EXERCISE BRIEF: Look for "operation" in the records and copy every line that has it.

---- AVAILABLE DATA

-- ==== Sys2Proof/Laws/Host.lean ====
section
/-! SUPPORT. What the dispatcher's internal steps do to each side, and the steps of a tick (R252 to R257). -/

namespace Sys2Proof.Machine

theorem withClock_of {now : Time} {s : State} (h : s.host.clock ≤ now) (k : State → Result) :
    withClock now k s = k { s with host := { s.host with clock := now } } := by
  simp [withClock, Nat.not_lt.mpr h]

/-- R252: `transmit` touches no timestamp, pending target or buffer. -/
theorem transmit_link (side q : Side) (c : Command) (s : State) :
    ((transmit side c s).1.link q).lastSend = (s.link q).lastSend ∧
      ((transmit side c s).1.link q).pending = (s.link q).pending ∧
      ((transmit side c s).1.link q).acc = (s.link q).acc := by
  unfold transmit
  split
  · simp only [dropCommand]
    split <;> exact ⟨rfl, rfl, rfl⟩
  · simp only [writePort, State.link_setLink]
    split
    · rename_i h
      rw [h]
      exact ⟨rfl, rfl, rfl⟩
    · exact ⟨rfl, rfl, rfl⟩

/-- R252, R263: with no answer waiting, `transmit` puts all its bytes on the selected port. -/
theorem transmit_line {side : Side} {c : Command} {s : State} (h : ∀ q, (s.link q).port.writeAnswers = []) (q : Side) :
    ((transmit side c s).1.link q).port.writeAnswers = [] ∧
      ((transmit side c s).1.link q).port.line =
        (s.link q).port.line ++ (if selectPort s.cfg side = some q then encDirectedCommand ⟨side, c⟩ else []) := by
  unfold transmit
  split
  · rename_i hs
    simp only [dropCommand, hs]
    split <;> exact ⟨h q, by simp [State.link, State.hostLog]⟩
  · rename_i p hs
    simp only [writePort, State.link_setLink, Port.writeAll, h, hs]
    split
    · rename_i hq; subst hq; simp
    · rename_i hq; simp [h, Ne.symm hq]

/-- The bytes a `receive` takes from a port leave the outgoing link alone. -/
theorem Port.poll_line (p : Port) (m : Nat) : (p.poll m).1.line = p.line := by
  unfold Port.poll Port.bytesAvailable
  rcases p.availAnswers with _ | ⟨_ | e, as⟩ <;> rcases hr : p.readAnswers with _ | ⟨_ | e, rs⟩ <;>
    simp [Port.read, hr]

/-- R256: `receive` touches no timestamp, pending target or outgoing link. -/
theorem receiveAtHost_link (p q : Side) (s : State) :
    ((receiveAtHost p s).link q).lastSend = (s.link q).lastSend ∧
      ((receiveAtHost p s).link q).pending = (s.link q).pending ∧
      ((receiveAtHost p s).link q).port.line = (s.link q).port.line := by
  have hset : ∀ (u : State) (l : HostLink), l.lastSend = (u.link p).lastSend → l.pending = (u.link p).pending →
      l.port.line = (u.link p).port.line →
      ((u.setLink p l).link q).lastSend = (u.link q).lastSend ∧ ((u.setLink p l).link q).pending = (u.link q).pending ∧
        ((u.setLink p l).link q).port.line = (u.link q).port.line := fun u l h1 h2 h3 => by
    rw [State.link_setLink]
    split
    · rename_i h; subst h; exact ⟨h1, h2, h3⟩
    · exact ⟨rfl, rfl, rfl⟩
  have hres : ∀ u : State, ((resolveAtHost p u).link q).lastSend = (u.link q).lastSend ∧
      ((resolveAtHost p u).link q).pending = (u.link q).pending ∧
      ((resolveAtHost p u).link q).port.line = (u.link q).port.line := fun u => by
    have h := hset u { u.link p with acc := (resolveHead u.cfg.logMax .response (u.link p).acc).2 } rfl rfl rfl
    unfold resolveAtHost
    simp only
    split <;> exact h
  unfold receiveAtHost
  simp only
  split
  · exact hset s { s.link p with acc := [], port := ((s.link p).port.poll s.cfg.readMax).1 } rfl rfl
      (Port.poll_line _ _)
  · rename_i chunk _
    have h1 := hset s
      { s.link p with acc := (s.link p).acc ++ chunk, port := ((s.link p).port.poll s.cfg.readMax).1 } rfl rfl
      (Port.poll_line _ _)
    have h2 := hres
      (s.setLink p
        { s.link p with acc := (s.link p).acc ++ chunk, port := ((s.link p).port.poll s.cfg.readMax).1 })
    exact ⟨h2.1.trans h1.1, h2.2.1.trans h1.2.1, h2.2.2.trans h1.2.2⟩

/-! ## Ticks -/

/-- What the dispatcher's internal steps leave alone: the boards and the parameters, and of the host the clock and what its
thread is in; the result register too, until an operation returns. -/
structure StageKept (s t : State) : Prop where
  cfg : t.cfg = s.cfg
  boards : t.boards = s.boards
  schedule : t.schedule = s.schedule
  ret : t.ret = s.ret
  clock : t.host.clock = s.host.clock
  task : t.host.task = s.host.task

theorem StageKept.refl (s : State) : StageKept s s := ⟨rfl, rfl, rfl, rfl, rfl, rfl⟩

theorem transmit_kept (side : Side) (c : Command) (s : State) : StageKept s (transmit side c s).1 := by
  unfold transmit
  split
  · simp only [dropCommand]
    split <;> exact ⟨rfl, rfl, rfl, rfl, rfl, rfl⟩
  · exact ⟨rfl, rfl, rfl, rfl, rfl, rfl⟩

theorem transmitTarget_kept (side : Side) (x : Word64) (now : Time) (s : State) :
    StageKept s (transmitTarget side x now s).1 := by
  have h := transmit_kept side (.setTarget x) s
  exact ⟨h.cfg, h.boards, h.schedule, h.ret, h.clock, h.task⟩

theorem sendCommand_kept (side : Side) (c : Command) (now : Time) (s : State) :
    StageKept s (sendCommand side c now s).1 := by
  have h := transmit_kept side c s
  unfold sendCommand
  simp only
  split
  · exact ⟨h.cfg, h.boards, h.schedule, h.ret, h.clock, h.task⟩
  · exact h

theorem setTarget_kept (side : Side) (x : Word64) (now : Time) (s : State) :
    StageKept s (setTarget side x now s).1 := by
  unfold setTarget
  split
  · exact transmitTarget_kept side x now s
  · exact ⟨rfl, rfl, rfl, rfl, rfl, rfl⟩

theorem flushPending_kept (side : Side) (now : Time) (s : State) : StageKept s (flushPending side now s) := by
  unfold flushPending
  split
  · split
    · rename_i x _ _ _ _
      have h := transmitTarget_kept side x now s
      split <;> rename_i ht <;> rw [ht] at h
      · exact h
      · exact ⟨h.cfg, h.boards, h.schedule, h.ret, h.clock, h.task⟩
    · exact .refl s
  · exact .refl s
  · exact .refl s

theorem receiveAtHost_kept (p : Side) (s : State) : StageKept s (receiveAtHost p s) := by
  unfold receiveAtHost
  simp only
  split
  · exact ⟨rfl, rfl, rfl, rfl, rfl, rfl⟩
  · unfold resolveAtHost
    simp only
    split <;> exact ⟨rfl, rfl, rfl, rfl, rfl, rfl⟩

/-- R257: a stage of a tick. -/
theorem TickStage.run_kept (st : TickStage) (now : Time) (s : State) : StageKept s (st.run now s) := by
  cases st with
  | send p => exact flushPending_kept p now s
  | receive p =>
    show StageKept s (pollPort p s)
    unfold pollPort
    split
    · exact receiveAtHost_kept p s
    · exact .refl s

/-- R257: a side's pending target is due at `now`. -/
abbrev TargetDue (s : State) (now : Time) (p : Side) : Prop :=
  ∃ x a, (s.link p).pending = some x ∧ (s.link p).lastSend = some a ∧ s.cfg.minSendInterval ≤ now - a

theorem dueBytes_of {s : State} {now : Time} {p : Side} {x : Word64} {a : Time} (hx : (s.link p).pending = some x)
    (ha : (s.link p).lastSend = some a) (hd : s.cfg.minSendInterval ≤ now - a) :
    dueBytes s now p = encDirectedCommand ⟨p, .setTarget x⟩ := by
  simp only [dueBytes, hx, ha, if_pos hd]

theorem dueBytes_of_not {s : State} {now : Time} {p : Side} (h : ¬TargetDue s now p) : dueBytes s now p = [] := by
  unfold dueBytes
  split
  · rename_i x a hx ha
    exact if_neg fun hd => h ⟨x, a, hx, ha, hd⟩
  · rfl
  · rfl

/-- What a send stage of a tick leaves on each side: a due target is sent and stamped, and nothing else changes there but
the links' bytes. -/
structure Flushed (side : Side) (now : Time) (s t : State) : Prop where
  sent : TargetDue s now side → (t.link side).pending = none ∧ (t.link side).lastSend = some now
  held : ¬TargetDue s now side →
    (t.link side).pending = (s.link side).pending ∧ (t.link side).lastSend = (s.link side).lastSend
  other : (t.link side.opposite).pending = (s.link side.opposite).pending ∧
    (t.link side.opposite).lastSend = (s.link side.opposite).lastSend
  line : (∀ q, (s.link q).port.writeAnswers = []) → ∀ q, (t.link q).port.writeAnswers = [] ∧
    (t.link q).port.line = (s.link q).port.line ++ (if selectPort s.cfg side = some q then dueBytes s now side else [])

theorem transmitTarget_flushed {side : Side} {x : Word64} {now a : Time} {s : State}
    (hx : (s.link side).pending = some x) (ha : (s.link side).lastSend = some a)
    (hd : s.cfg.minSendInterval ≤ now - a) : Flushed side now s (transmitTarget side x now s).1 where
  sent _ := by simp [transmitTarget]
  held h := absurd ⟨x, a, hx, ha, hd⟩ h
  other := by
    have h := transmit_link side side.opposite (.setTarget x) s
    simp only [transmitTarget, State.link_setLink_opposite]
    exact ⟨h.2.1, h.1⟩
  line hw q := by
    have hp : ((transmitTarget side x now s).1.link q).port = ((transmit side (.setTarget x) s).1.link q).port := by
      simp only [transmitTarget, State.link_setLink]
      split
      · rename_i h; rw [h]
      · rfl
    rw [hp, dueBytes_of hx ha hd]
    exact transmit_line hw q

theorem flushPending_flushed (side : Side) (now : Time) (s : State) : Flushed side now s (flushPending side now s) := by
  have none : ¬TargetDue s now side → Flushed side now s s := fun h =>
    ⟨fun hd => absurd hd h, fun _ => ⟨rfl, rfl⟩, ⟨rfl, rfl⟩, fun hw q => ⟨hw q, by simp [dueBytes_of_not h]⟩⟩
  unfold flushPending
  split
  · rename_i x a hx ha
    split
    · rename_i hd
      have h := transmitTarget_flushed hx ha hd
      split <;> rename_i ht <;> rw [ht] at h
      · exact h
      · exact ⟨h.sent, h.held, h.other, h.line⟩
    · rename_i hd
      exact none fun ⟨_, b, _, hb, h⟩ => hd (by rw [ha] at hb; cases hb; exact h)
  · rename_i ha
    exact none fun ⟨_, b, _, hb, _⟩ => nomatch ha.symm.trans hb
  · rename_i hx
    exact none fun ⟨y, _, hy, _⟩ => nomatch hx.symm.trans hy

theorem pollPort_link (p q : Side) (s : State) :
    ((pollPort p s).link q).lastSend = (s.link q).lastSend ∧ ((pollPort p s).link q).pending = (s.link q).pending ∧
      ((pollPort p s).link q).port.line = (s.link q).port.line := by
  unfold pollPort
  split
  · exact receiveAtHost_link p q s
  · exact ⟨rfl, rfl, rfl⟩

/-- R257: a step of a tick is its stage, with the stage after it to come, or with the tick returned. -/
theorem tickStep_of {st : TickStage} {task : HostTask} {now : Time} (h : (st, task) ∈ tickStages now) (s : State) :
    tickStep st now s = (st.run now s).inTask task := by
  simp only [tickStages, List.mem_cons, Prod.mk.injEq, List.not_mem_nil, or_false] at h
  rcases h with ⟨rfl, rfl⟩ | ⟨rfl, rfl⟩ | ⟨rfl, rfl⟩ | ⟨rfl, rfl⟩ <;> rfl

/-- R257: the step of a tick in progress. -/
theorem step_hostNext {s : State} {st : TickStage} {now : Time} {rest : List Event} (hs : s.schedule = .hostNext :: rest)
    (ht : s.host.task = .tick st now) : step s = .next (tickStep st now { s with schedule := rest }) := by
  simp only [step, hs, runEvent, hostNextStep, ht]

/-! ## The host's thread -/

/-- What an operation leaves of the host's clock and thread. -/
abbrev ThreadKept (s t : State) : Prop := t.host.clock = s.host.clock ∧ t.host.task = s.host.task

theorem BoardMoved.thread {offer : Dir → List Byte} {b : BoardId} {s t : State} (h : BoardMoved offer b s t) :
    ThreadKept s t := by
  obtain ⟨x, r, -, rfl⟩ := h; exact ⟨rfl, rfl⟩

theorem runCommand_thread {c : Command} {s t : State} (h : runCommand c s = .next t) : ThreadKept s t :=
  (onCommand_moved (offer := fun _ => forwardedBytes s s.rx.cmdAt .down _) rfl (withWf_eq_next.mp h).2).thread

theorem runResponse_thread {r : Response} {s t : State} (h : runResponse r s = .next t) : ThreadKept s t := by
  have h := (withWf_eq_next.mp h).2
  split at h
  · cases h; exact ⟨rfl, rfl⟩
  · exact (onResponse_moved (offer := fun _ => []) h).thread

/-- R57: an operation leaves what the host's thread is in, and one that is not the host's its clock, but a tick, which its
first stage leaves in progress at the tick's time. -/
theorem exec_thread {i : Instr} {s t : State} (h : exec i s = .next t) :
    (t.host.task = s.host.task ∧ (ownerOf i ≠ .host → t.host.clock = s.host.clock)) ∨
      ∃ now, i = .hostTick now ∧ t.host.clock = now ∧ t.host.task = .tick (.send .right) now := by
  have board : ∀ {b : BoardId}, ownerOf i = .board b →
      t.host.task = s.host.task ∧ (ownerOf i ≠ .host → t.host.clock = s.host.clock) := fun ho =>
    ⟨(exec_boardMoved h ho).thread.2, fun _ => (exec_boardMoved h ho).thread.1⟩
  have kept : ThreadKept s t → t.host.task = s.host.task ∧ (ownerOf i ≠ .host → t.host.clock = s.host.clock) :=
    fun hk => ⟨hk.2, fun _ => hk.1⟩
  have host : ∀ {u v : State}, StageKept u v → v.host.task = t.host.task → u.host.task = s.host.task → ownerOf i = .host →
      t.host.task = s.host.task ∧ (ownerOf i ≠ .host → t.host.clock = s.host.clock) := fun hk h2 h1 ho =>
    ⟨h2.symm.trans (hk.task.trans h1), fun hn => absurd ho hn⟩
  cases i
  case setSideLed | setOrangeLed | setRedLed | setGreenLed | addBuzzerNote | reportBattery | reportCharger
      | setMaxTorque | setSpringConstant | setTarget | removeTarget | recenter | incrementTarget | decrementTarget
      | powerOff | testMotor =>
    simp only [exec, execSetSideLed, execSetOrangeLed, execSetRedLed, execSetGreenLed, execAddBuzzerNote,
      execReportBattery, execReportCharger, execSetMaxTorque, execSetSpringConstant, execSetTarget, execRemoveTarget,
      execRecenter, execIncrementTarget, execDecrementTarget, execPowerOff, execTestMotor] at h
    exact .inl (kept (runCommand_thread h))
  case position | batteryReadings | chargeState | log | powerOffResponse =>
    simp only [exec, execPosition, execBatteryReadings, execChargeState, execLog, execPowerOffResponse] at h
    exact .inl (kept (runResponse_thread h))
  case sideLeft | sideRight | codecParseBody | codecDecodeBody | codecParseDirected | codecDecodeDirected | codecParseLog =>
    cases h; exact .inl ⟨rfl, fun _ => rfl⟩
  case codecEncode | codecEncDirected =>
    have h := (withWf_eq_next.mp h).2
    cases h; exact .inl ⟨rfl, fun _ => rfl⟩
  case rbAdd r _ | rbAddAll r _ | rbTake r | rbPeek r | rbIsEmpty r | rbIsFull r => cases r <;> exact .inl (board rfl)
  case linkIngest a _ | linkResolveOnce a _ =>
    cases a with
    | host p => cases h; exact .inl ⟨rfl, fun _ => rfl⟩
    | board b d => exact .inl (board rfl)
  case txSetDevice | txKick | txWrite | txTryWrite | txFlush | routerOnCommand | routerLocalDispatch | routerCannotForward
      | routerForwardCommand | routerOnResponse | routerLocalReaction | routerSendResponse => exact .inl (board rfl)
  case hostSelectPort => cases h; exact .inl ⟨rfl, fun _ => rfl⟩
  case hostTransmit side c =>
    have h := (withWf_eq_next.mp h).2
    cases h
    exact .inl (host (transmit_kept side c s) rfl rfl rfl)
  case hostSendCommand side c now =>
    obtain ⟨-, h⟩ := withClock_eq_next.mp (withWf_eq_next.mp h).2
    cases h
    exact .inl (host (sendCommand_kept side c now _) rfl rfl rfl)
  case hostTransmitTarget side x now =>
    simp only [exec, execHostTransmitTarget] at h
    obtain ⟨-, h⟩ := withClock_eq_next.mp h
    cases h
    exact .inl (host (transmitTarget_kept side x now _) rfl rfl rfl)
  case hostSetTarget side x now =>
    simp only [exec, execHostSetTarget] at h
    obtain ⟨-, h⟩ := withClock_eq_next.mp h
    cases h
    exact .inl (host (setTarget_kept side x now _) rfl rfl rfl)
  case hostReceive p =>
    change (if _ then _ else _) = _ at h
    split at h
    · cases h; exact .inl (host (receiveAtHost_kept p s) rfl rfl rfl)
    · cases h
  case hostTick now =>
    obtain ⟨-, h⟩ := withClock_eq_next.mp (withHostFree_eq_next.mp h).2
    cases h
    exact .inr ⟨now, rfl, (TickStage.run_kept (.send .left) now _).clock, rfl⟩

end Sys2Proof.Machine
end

--------

OUTPUT:
thread is in; the result register too, until an operation returns. -/
/-- What an operation leaves of the host's clock and thread. -/
/-- R57: an operation leaves what the host's thread is in, and one that is not the host's its clock, but a tick, which its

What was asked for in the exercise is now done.